Ortiz presenta en su obra el sentido, color y utilización de las velas que se compran en los templos con alta demanda entre los asistentes. Las velas, por provenir de los templos, proporcionan poderes mágicos (para lograr amor, alejar enemigos y envidias, obtener dinero, etcétera).

Otro aspecto enfatizado por Silvia Ortiz en su trabajo son las llamadas “Operaciones espirituales” que emulan simbólicamente a las quirúrgicas realizadas por los médicos. El mérito aquí consiste en que la información sobre la Ciudad de México, se complementa con los datos recogidos en otras partes del país. De esta manera, los estudiosos pueden tener una información más completa sobre ceremonias de iniciación y procedimientos terapéuticos.

Igualmente el libro nos proporciona expresiones del léxico de este grupo y nos presenta las interpretaciones de las videncias registradas, así como las asociaciones que se presentan con las problemáticas propias del sector social al que los feligreses de este credo pertenecen. Se nos dan a conocer pequeños libros editados por el grupo y leídos por los fieles y los tipos de oraciones utilizadas.

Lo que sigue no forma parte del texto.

-- ==== Sys2Proof/Decode.lean ====
section
/-! DEFINITION. The decoder, total on any bytes, and after it the encoder, both written from rules R47 to R53 and
R58: a `BUS` word is two bytes, an `EV` code one byte, each low byte first (DESIGN CHOICE, log entry 15).
Micro-operations have no encoding. -/

namespace Sys2Proof

/-- Why the decoder rejects a list of bytes. -/
inductive DecodeError where
  /-- neither one byte (`EV`) nor two bytes (`BUS`) -/
  | wrongLength (n : Nat)
  /-- a two-byte word with a bit above bit 10, the highest of format `BUS` (R47) -/
  | busWordTooWide (hi : Byte)
  /-- a one-byte code with a bit above bit 2, the highest of format `EV` (R53) -/
  | evCodeTooWide (b : Byte)
  /-- the event codes 5 to 7, which rule R53 gives to no event -/
  | unusedEvent (c : EvCode)
deriving DecidableEq, Repr

/-! ### Fields of the `BUS` word (R47) -/

/-- `W`, bit 10: 1 = write. -/
def busW (w : BusWord) : Bool := w.getLsbD 10

/-- `PORT`, bits 9:8. -/
def busPort (w : BusWord) : BitVec 2 := w.extractLsb' 8 2

/-- `DATA`, bits 7:0. -/
def busData (w : BusWord) : Byte := w.extractLsb' 0 8

/-- The `BUS` word with these fields. -/
def busWord (w : Bool) (port : BitVec 2) (data : Byte) : BusWord :=
  BitVec.ofBool w ++ port ++ data

/-! ### Decoding -/

/-- Every 11-bit `BUS` word falls in exactly one row (R58). -/
def decodeBus (w : BusWord) : Instr :=
  if busPort w = 0 then
    if busW w then
      if (busData w).getLsbD 3 then .wrControlWren (busData w) else .wrControl (busData w)
    else .rdStatus
  else if busPort w = 1 then
    if busW w then .wrDrvsel (busData w) else .rdDrvstat
  else if busPort w = 2 then
    if busW w then .wrData (busData w) else .rdData
  else .notDecoded (busW w)

/-- The event codes of rule R53. -/
def decodeEv (c : EvCode) : Except DecodeError Instr :=
  if c = 0 then .ok .tickTimeout
  else if c = 1 then .ok .tickLock
  else if c = 2 then .ok .tickByte
  else if c = 3 then .ok .tickAux
  else if c = 4 then .ok .reset
  else .error (.unusedEvent c)

/-- The decoder: one byte is an `EV` code, two bytes a `BUS` word, low byte first. -/
def decode : List Byte → Except DecodeError Instr
  | [b] =>
    if b.extractLsb' 3 5 = 0 then decodeEv (b.extractLsb' 0 3) else .error (.evCodeTooWide b)
  | [lo, hi] =>
    if hi.extractLsb' 3 5 = 0 then .ok (decodeBus (hi.extractLsb' 0 3 ++ lo))
    else .error (.busWordTooWide hi)
  | bs => .error (.wrongLength bs.length)

/-! ### Encoding -/

/-- The two bytes of a `BUS` word. -/
def busBytes (w : BusWord) : List Byte := [w.extractLsb' 0 8, (w.extractLsb' 8 3).setWidth 8]

/-- The byte of an `EV` code. -/
def evBytes (c : EvCode) : List Byte := [c.setWidth 8]

/-- The `BUS` word of a host operation; on a read and on an undecoded access the ignored `DATA` field is 0, as in the
spec's listings (R47). -/
def encodeBus : Instr → Option BusWord
  | .rdStatus        => some (busWord false 0 0)
  | .wrControl v     => some (busWord true 0 v)
  | .wrControlWren v => some (busWord true 0 v)
  | .rdDrvstat       => some (busWord false 1 0)
  | .wrDrvsel v      => some (busWord true 1 v)
  | .rdData          => some (busWord false 2 0)
  | .wrData v        => some (busWord true 2 v)
  | .notDecoded w    => some (busWord w 3 0)
  | .tickTimeout | .tickLock | .tickByte | .tickAux | .reset => none
  | .sep | .shiftCell _ | .crcStep _ | .byteReady | .readOn | .readOff | .syncReset => none
  | .arm _ _ | .disarm _ | .deliver => none

/-- The `EV` code of an event (R53). -/
def encodeEv : Instr → Option EvCode
  | .tickTimeout => some 0
  | .tickLock    => some 1
  | .tickByte    => some 2
  | .tickAux     => some 3
  | .reset       => some 4
  | .rdStatus | .wrControl _ | .wrControlWren _ | .rdDrvstat | .wrDrvsel _ | .rdData | .wrData _ => none
  | .notDecoded _ => none
  | .sep | .shiftCell _ | .crcStep _ | .byteReady | .readOn | .readOff | .syncReset => none
  | .arm _ _ | .disarm _ | .deliver => none

/-- The bytes of an operation; none for a micro-operation, which no rule encodes. -/
def encode (i : Instr) : Option (List Byte) :=
  match encodeBus i, encodeEv i with
  | some w, _    => some (busBytes w)
  | none, some c => some (evBytes c)
  | none, none   => none

/-- The instruction the decoder reads from a word numbered as spec/opcode_table.json numbers it: a word of up to 8 bits
is laid out as one byte (`EV`), a wider one of up to 16 bits as two bytes, low byte first (`BUS`); the ten rows of
no bits are never decoded. -/
def decodeTableWord (nbits w : Nat) : Option Instr :=
  if nbits = 0 then none
  else if 65536 ≤ w then none
  else if nbits ≤ 8 then
    if 256 ≤ w then none else (decode [BitVec.ofNat 8 w]).toOption
  else if nbits ≤ 16 then (decode [BitVec.ofNat 8 w, BitVec.ofNat 8 (w / 256)]).toOption
  else none

/-! ### The opcode table as data -/

/-- One row of spec/opcode_table.json: its width in bits, its mask and its match. -/
structure Row where
  width : Nat
  mask  : Nat
  value : Nat
deriving DecidableEq, Repr

/-- The row of an operation, none for the ten micro-operations (R58, R53). -/
def Instr.row : Instr → Option Row
  | .rdStatus        => some ⟨11, 0x700, 0x000⟩
  | .wrControl _     => some ⟨11, 0x708, 0x400⟩
  | .wrControlWren _ => some ⟨11, 0x708, 0x408⟩
  | .rdDrvstat       => some ⟨11, 0x700, 0x100⟩
  | .wrDrvsel _      => some ⟨11, 0x700, 0x500⟩
  | .rdData          => some ⟨11, 0x700, 0x200⟩
  | .wrData _        => some ⟨11, 0x700, 0x600⟩
  | .notDecoded _    => some ⟨11, 0x300, 0x300⟩
  | .tickTimeout     => some ⟨3, 0x7, 0x0⟩
  | .tickLock        => some ⟨3, 0x7, 0x1⟩
  | .tickByte        => some ⟨3, 0x7, 0x2⟩
  | .tickAux         => some ⟨3, 0x7, 0x3⟩
  | .reset           => some ⟨3, 0x7, 0x4⟩
  | .sep | .shiftCell _ | .crcStep _ | .byteReady | .readOn | .readOff | .syncReset => none
  | .arm _ _ | .disarm _ | .deliver => none

end Sys2Proof
end

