/-- A data read closes an open gate when there is no unread byte, and not otherwise. -/
theorem readData_closes {s : State} (hopen : s.gate = .opened) (hclosed : (readData s).gate ≠ .opened) :
    s.consumed = true := by
  by_contra hc
  rw [readData, if_neg hc] at hclosed
  exact hclosed hopen

/-- Settles O43: by cases on the operation; every other one leaves an open gate open. -/
theorem onlyTheHostClosesTheGate : Obligations.OnlyTheHostClosesTheGate := by
  intro i s t h hopen hclosed
  have ht := exec_next i s t h
  cases i with
  | wrControl v => exact .inr (.inr ⟨v, rfl, controlWrite_closes hopen (ht.2 ▸ hclosed)⟩)
  | wrControlWren v => exact ht.elim
  | rdData => exact .inl ⟨rfl, readData_closes hopen (ht ▸ hclosed)⟩
  | wrData v => exact ht.elim
  | tickLock => exact absurd (ht ▸ tickLock_gate_opened hopen) hclosed
  | tickByte => exact absurd (ht ▸ tickByte_gate_opened hopen) hclosed
  | reset => exact absurd (ht ▸ rfl) hclosed
  | shiftCell b => exact absurd (by rw [ht, shiftCell_frame, hopen]) hclosed
  | byteReady => exact absurd (by rw [ht, byteReady_frame]) hclosed
  | readOn => exact .inr (.inl rfl)
  | deliver => exact absurd (ht ▸ deliver_gate_opened hopen) hclosed
  | _ => cases h; exact absurd hopen hclosed

end Sys2Proof.Machine
end

section
/-! The medium, and the scheduler before the host (rules R33, R38, R43): what the query answers, the streams that
a command leaves streams, and the due timer that goes before an access. -/

namespace Sys2Proof.Machine

variable {s : State}

/-! ### The query (R38) -/

/-- The search answers a time exactly when it is the nearest transition: there is at most one such time. -/
theorem Flux.next_eq_some_iff (f : Flux) (t e : Nat) :
    f.next t = some e ↔ t ≤ e ∧ f.has e ∧ ∀ u, f.has u → t ≤ u → e ≤ u := by
  have hspec := f.next_spec t
  cases hn : f.next t with
  | none =>
    rw [hn] at hspec
    refine ⟨nofun, fun ⟨hte, he, _⟩ => ?_⟩
    exact absurd (hspec e he) (Nat.not_lt.2 hte)
  | some d =>
    rw [hn] at hspec
    obtain ⟨htd, hd, hmin⟩ := hspec
    constructor
    · rintro ⟨⟩
      exact ⟨htd, hd, hmin⟩
    · rintro ⟨hte, he, hmin'⟩
      exact congrArg some (le_antisymm (hmin e he hte) (hmin' d hd htd))

/-- The search answers nothing exactly when every transition lies before the time asked from. -/
theorem Flux.next_eq_none_iff (f : Flux) (t : Nat) : f.next t = none ↔ ∀ u, f.has u → u < t := by
  have hspec := f.next_spec t
  cases hn : f.next t with
  | none =>
    rw [hn] at hspec
    exact ⟨fun _ => hspec, fun _ => rfl⟩
  | some d =>
    rw [hn] at hspec
    obtain ⟨htd, hd, -⟩ := hspec
    exact ⟨nofun, fun hbefore => absurd (hbefore d hd) (Nat.not_lt.2 htd)⟩

theorem nextTransition_of_no_drive (t : Nat) (h : s.driveSel = none) : nextTransition s t = none := by
  rw [nextTransition, h]

/-- With a fitted drive selected the query is the search in that drive's stream. -/
theorem nextTransition_of_viewOf {d : Fin 8} {v : DriveView} (t : Nat) (hd : s.driveSel = some d)
    (hv : viewOf s d = some v) : nextTransition s t = v.edges.next t := by
  simp only [nextTransition, hd, hv]

/-- Settles O4: the query is the search in the selected drive's stream, whose answers are characterised for every
stream. -/
theorem nextTransitionIsTheNearestEdge : Obligations.NextTransitionIsTheNearestEdge := by
  intro s t
  refine ⟨nextTransition_of_no_drive t, fun d v hd hv => ?_⟩
  rw [nextTransition_of_viewOf t hd hv]
  exact ⟨v.edges.next_eq_some_iff t, v.edges.next_eq_none_iff t⟩

/-! ### Streams stay streams (R33) -/

/-- A drive of which nothing is known shows a stream: its free one. -/
theorem Drive.free_rising (d : Nat) :
    (Drive.free d).view.edges.rising ∧ ∀ v ∈ (Drive.free d).later, v.edges.rising :=
  ⟨Flux.rising_free d, nofun⟩

theorem mediumWf_reset : mediumWf State.reset.drives := by
  intro d hd
  have hfree : ∃ k, d = Drive.free k := by
    simp only [State.reset, List.mem_cons, List.not_mem_nil, or_false] at hd
    rcases hd with h | h | h | h | h | h | h | h <;> exact ⟨_, h⟩
  obtain ⟨k, rfl⟩ := hfree
  exact Drive.free_rising k

/-- A medium of streams stays one when one of its drives takes a command. -/
theorem mediumWf.modify_react {ds : List Drive} (h : mediumWf ds) (n t : Nat) (dir step : Bool) :
    mediumWf (ds.modify n (Drive.react t dir step)) := by
  intro d hd
  obtain ⟨m, hm, rfl⟩ := List.mem_iff_getElem.1 hd
  rw [List.getElem_modify]
  have hold := h _ (List.getElem_mem (List.length_modify .. ▸ hm))
  split
  · exact Drive.react_rising _ t dir step hold
  · exact hold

Otro de los méritos del libro es el incluir, además de las fotografías mencionadas del acervo histórico del grupo, fotos que pudieron lograrse durante la realización del trabajo de campo. Ortiz integra en su investigación sus propias fotografías del grupo y además nos presenta lo captado por la lente de destacados artistas de la cámara como Mariana Yampolsky y Alfonso Muñoz, quienes lograron fotos excelentes de algunas ceremonias, lo cual nos ayuda a adentrarnos visualmente a las vivencias de los espiritualistas.

Por último, deseamos mencionar el enfoque diacrónico y sincrónico que la autora utiliza para presentarnos el proceso de la creación y desarrollo del espiritualismo trinitario mariano, una religiosidad popular que como decíamos líneas anteriores, es una de las más importantes del país, con una permanencia de ciento treinta y siete años. La lectura de su obra nos hace comprender precisamente, el porqué de esa permanencia.

No obstante, consideramos que para una próxima edición, deberán presentarse, cosa que en esta publicación no se hace, las nuevas modalidades que ha adquirido el espiritualismo trinitaria mariano, como son sus expresiones en sociedades indígenas o la incorporación en algunos templos de otras religiones, como sucede en la actualidad con la santería, práctica a la que la misma autora se ha referido en otros trabajos.

Autora: Isabel Lagarriga Attias, Dirección de Etnología y Antropología Social, INAH.